Le 16 décembre 1859 s'éteignait
Wilhelm Grimm. Les contes que son frère Jacob et lui avaient rassemblés font partie des plus célèbres récits de la littérature mondiale. Ils prétendirent avoir fidèlement retranscrits de vieilles légendes populaires, En réalité, une grande partie de ces contes ont une origine étrangère, souvent française. Et ils ont été largement retravaillés.
Les contes de Grimm, des textes de seconde ou troisième main
Charles Perrault fut l'une de leurs principales sources d'inspiration. Ils lui empruntèrent
La Belle aux bois dormants,
Le Chat botté,
Le Petit Chaperon rouge,
Cendrillon et
Hänsel et Gretel. Pour le reste, on s'imagine volontiers les frères Grimm arpentant les routes allemandes, s'arrêtant dans chaque auberge, interrogeant les cuisinières, allant à la rencontre du peuple, afin de recueillir des histoires. En fait, ils ne quittèrent presque jamais leur bibliothèque. « Ils n'entrèrent en contact avec les contes que par des intermédiaires, qui les obtenaient eux-mêmes de connaissances. Le texte final est un texte de seconde ou de troisième main » note Ulrich Greiner
dans le Zeit.
Pourquoi leurs Contes ont-ils connu une telle fortune ? « Ils ont su leur donner un ton propre, une unité. Ils ont construit la langue des contes, qui nous semble aujourd'hui si naturelle », explique Greiner. Le principal inventeur de ce ton idéaliste fut Wilhelm Grimm, son frère Jacob considérant ce genre de réécriture comme « non scientifique ».

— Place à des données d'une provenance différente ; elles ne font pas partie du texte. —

-- ==== Sys2Proof/Machine/Debug.lean ====
section
/-! DEFINITION. The time base's input (R71, R72), snapshots, the DBG counters and the trace (R502 to R511). -/

namespace Sys2Proof.Machine

/-! ### The time base -/

/-- One ns in units of the local count. -/
def nsUnit : Nat := 2 ^ 32

/-- A sample of gc at a gc_sync edge in cc `cc` (R71).  From the second sample on, RATE is the gc elapsed over the cc elapsed; it keeps its
value when no cc has elapsed, and at the first sample after RETAINED, before which the clocks were stopped. -/
def TimeBase.sync (t : TimeBase) (gc cc : Nat) (fresh gl : Bool) : TimeBase :=
  let rate := if t.syncs = 0 ∨ cc ≤ t.lastCc ∨ fresh then t.rate else nsUnit * (gc - t.lastSample) / (cc - t.lastCc)
  let g := nsUnit * gc
  let (est, count) := if 2 * nsUnit + t.count < g then (g, g) else if g < t.count then (g, t.count) else (t.count, t.count)
  { t with rate := rate, syncs := t.syncs + 1, lastSample := gc, lastCc := cc, sinceCc := cc, lost := false, est := est, count := count,
           check := t.check || (!gl && decide (t.count / nsUnit / 1000 < count / nsUnit / 1000)) }

/-- GC_SYNC (R71, R489). -/
def execGcSync (gc : BitVec 64) (s : State) : Host.Outcome State Fault Refusal :=
  if !s.portOn .core then .next s
  else
    let gl := s.holds
    let s := { s with tb := s.tb.sync gc.toNat s.cc s.thr.needSync gl, thr := { s.thr with needSync := false } }
    let s := if s.tb.check then s.sampleEngines else s
    .next (if gl then s else s.reachStarts)

/-- TIMEBASE_LOST (R72, R487): no gc_sync for 1 ms. -/
def execTimebaseLost (s : State) : Host.Outcome State Fault Refusal :=
  .next (if !s.tb.lost ∧ !s.pins.pwrAck ∧ 1000000 * nsUnit ≤ (s.cc - s.tb.sinceCc) * s.tb.rate then
      { s.reportPlain E.TIMEBASE_LOST none with tb := { s.tb with lost := true } }
    else s)

/-! ### Snapshots (R504, R505) -/

/-- A write on the register port to the DBG, which grain-locked mode does not hold (R378): carried out when blk_present is high. -/
def State.dbgInput (s : State) (f : State → State) : State := if s.blkPresent then s.regDone f else s

/-- SNAP_TRIG_IN. -/
def execSnapTrigIn (s : State) : Host.Outcome State Fault Refusal := .next (if s.portOn .core then s.fireSnap 1 else s)

/-- SNAP_FIRE. -/
def execSnapFire (s : State) : Host.Outcome State Fault Refusal := .next (s.dbgInput fun s => s.fireSnap 0)

/-- DBG_SNAP_CMD RELEASE: it is applied before a firing of the same cc, which then latches. -/
def State.releaseSnap (s : State) : State :=
  let here := s.dbg.fireCc == some s.cc && s.unitEn U.DBG
  if here && s.dbg.latchCc == some s.cc then s
  else
    let s := s.setRf Reg.DBG_SNAP_STATUS_HELD 0
    if here then (s.setRf Reg.DBG_SNAP_STATUS_MISSED (s.rf Reg.DBG_SNAP_STATUS_MISSED - 1)).latchSnap s.dbg.fireSrc else s

/-- SNAP_RELEASE. -/
def execSnapRelease (s : State) : Host.Outcome State Fault Refusal := .next (s.dbgInput State.releaseSnap)

/-! ### Counters and trace -/

/-- CTR_CLEAR (R502): the counters are cleared at the end of this cc. -/
def execCtrClear (s : State) : Host.Outcome State Fault Refusal :=
  .next (s.dbgInput fun s => { s with dbg := { s.dbg with clear := true } })

/-- A MARK record (R508): its decision number is the next one, which it does not take. -/
def State.traceMark (s : State) (v : Nat) : State :=
  let d := s.dbg.dec
  let s := s.trace 13 none (2 ^ 22 * v)
  { s with dbg := { s.dbg with dec := d } }

/-- TRACE_MARK (R508). -/
def execTraceMark (data : BitVec 32) (s : State) : Host.Outcome State Fault Refusal :=
  .next (s.dbgInput fun s => s.traceMark data.toNat)

/-- TRACE_BEAT_TIMEOUT (R511). -/
def execTraceBeatTimeout (s : State) : Host.Outcome State Fault Refusal :=
  .next (if s.dbg.beat ≠ [] ∧ 1000 + s.dbg.beatGc ≤ s.gc then s.traceBeat else s)

end Sys2Proof.Machine
end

Un projet nationaliste de promotion de la culture allemande
Wilhelm, pourtant, voulut maintenir la fiction d'une retranscription brute du conte populaire. Dans sa préface, il écrit : « Nous n'avons embelli aucune circonstance, ni aucun trait des légendes. Nous les avons restituées telles que nous les avons recueillies. » Les
Contes s'inscrivaient dans un véritable projet nationaliste de promotion de la culture allemande. Il s'agissait de faire croire en leur pureté originelle. C'était faux à deux titres : d'un côté, ils avaient été enrichis de détails destinés à les rendre plus attrayants. De l'autre, on les avait expurgés de tout ce qu'on jugeait choquant pour un jeune public. « Dans cette nouvelle édition, nous avons pris soin de supprimer toutes les expressions inadaptées pour les enfants », annonçait Wilhelm Grimm dans son avant-propos de 1819.

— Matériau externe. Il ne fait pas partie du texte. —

-- ==== Sys2Proof/Machine/Determ.lean ====
section
/-! DEFINITION. Grain-locked mode (R376 to R384), replay (R389, R390) and the tag check (R393): the start of epoch 0, the boundary at which
held inputs are admitted in the order of R381, and what a replay log supplies in their place. -/

namespace Sys2Proof.Machine

/-! ### The start (R376) -/

/-- Whether no task, MM request or fabric request of the block is outstanding. -/
def State.nothingOut (s : State) : Bool :=
  s.ds.links.all (fun l => l.tasks.isEmpty) && s.mm.busy.isEmpty && s.mm.waiting.isEmpty && s.fe.signals.isEmpty &&
    s.mh.sends.isEmpty && s.sm.msgs.isEmpty && s.dr.departs.isEmpty && s.dr.sendQ.all (fun e => e.seq.isNone)

/-- The clock that the rules act on has changed (R377): the waits in progress count from now on it, and budget epochs and refills go on
from it. -/
def State.rebase (s : State) : State :=
  let s : State := { s.restamp with tb := s.tb }
  { s with bg := { s.bg with epochNo := s.now / (1000 * max 1 (s.rf Reg.BG_CTRL_EPOCH_US)), refillNo := s.now / 1000 },
           dc := { s.dc with tagGc := s.now } }

/-- DC_START_GC. -/
def State.startGc (s : State) : Nat := s.reg64 Reg.DC_START_GC_LO_A Reg.DC_START_GC_HI_A

/-- The payload of the START record (R385). -/
def State.startPayload (s : State) : List Word :=
  words64 s.gc ++ [BitVec.ofNat 32 (s.rf Reg.DC_CTRL_EPOCH_CC), s.reg Reg.GLB_BLOCK_VERSION_A, s.reg Reg.GLB_FW_VERSION_A]

/-- The DC reads the log that it replays (R389); notes/assumptions/24.md says when. -/
def State.readReplay (s : State) : State :=
  let n := s.rf Reg.DC_REPLAY_RECORDS
  let base := 2 ^ 6 * s.rf Reg.DC_REPLAY_BASE_LO_RPL_LO + 2 ^ 32 * s.rf Reg.DC_REPLAY_BASE_HI_RPL_HI
  if n = 0 then s.replayData true []
  else match s.mmRead base (ceilDiv n 2) (s.rf Reg.DC_LOG_CFG_LOG_PART) 1 8 .dcReplay with
    | (s, true) => s
    | (s, false) => s.replayData false []

/-- Epoch 0 begins. -/
def State.glBegin (s : State) : State :=
  let s := (s.setRf Reg.DC_STATUS_WAITING 0).setRf Reg.DC_STATUS_RUNNING 1
  let s := (s.setReg64 Reg.DC_EPOCH_LO_A Reg.DC_EPOCH_HI_A 0).setRf Reg.DC_STATUS_STALLED 0
  let s : State := { s with dc := { s.dc with startCc := s.cc, mmNo := 0, taskNo := 0 } }
  let s := s.rebase.logRec 0 none s.startPayload
  if s.rb Reg.DC_CTRL_REPLAY then (s.setRf Reg.DC_STATUS_REPLAYING 1).readReplay else s

/-- GL_START (R376): the DC waits, nothing is outstanding, and the local Global Count has reached DC_START_GC. -/
def execGlStart (s : State) : Host.Outcome State Fault Refusal :=
  .next (if s.rb Reg.DC_STATUS_WAITING ∧ s.unitEn U.DC ∧ s.nothingOut ∧ s.startGc ≤ s.gc then s.glBegin else s)

/-! ### What a held input is -/

/-- The flits of a fabric input: whether they came on the reply channel, and the flits. -/
def flitsOf : Instr → Option (Bool × List (List Word))
  | .fpLinkup f => some (false, [f])
  | .edgeDec f => some (false, [f])
  | .signal f => some (false, [f])
  | .sheafArrive f => some (false, [f])
  | .sheafRelease f => some (false, [f])
  | .msg fs => some (false, fs)
  | .departLeave f => some (false, [f])
  | .departLost f => some (false, [f])
  | .departJoin f => some (false, [f])
  | .ack f => some (true, [f])
  | .nack f => some (true, [f])
  | _ => none

/-- Carry out a fabric input. -/
def State.applyFlit (s : State) : Instr → State
  | .fpLinkup f => s.fpLinkup f
  | .edgeDec f => s.edgeArrive f
  | .signal f => s.recvReq [f] State.signalFlit
  | .sheafArrive f => s.recvReq [f] State.sheafArriveFlit
  | .sheafRelease f => s.recvReq [f] State.sheafReleaseFlit
  | .msg fs => s.recvReq fs fun s f => s.msgArrive fs f
  | .departLeave f => s.recv [f] State.departLeave
  | .departLost f => s.recv [f] State.departLost
  | .departJoin f => s.recv [f] State.departJoin
  | .ack f => s.recv [f] (State.reply · false)
  | .nack f => s.recv [f] (State.reply · true)
  | _ => s

/-- The access of the register port that an input is: its address, its data, and whether it is a read with an effect (R378, R385). -/
def regInputOf : Instr → Option (Nat × Word × Bool)
  | .registerWrite a d => some (a.toNat, d, false)
  | .tableWindowWrite a d => some (a.toNat, d, false)
  | .routeLayerWrite a d => some (a.toNat, d, false)
  | .eraBankWrite a d => some (a.toNat, d, false)
  | .rxqEntryWrite a d => some (a.toNat, d, false)
  | .routeEntryWrite a d => some (a.toNat, d, false)
  | .sheafEntryWrite a d => some (a.toNat, d, false)
  | .stookEntryWrite a d => some (a.toNat, d, false)
  | .saveSetWrite a d => some (a.toNat, d, false)
  | .bgModelBankWrite a d => some (a.toNat, d, false)
  | .domainMapWrite a d => some (a.toNat, d, false)
  | .glbUnlockWrite d => some (Reg.GLB_UNLOCK_A, d, false)
  | .glbUnitEnWrite d => some (Reg.GLB_UNIT_EN_A, d, false)
  | .glbCrcRefWrite d => some (Reg.GLB_CRC_REF_A, d, false)
  | .linkCmdDrain i => some (Reg.DS_LINK_CMD_A, packW [(0, i % 512), (9, 2)], false)
  | .linkCmdSleep i => some (Reg.DS_LINK_CMD_A, packW [(0, i % 512), (9, 3)], false)
  | .linkCmdPing i => some (Reg.DS_LINK_CMD_A, packW [(0, i % 512), (9, 4)], false)
  | .linkCmdWake i => some (Reg.DS_LINK_CMD_A, packW [(0, i % 512), (9, 5)], false)
  | .linkCmdRelink i => some (Reg.DS_LINK_CMD_A, packW [(0, i % 512), (9, 6)], false)
  | .contextCreate => some (Reg.CFE_CTX_CMD_A, 1#32, false)
  | .destroyDrain => some (Reg.CFE_CTX_CMD_A, 2#32, false)
  | .destroyKill => some (Reg.CFE_CTX_CMD_A, 3#32, false)
  | .queueReset q => some (Reg.CFE_CTX_CMD_A, packW [(0, 4), (3, q % 8)], false)
  | .domainLeave => some (Reg.DR_DOMAIN_CMD_A, 1#32, false)
  | .domainJoin => some (Reg.DR_DOMAIN_CMD_A, 2#32, false)
  | .semCmdSet => some (Reg.SM_SEM_CMD_A, 1#32, false)
  | .semCmdClearFlags => some (Reg.SM_SEM_CMD_A, 2#32, false)
  | .watchArm => some (Reg.SM_WATCH_CMD_A, 1#32, false)
  | .watchCancel i => some (Reg.SM_WATCH_CMD_A, packW [(0, 2), (2, i % 4096)], false)
  | .wakeBind => some (Reg.SM_WAKE_CMD_A, 1#32, false)
  | .wakeCancel => some (Reg.SM_WAKE_CMD_A, 2#32, false)
  | .sheafArm k => some (Reg.SM_SHEAF_CMD_A, packW [(0, k % 256), (8, 1)], false)
  | .sheafDisarm k => some (Reg.SM_SHEAF_CMD_A, packW [(0, k % 256), (8, 2)], false)
  | .sheafClearFault k => some (Reg.SM_SHEAF_CMD_A, packW [(0, k % 256), (8, 3)], false)
  | .stookOpen k => some (Reg.MH_STOOK_CMD_A, packW [(0, k % 256), (8, 1)], false)
  | .stookClose k => some (Reg.MH_STOOK_CMD_A, packW [(0, k % 256), (8, 2)], false)
  | .stookClearFault k => some (Reg.MH_STOOK_CMD_A, packW [(0, k % 256), (8, 3)], false)
  | .sendGo c => some (Reg.CW_SEND_GO_A c, 1#32, false)
  | .rxPop c => some (Reg.CW_RX_POP_A c, 0#32, true)
  | .outPop c => some (Reg.CW_OUT_POP_A c, 0#32, true)
  | .bgModelSwap => some (Reg.BG_MODEL_CMD_A, 1#32, false)
  | .eraSwapBias p => some (Reg.ERA_SWAP_A p, 1#32, false)
  | .eraSwapSeed p => some (Reg.ERA_SWAP_A p, 2#32, false)
  | .enclaveLock p => some (Reg.PAU_ENCL_CMD_A, packW [(0, p % 16), (4, 1)], false)
  | .teardown p => some (Reg.PAU_ENCL_CMD_A, packW [(0, p % 16), (4, 2)], false)
  | .captureClrFirst => some (Reg.IFM_CAPTURE_CLR_A, 1#32, false)
  | .captureClrLast => some (Reg.IFM_CAPTURE_CLR_A, 2#32, false)
  | .captureClrWorst => some (Reg.IFM_CAPTURE_CLR_A, 4#32, false)
  | _ => none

« En fait, Wilhelm censura dans les histoires tous les détails érotiques. Dans une précédente version de
Raiponce, la grossesse de la jeune fille était mentionnée explicitement. Il n'en fut plus question », indique le critique du
Zeit. Plus de prince dénudé non plus dans le lit de la princesse du
Roi Grenouille. En revanche, la grand-mère du
Petit Chaperon rouge, extirpée vivante des entrailles du loup, fut maintenue.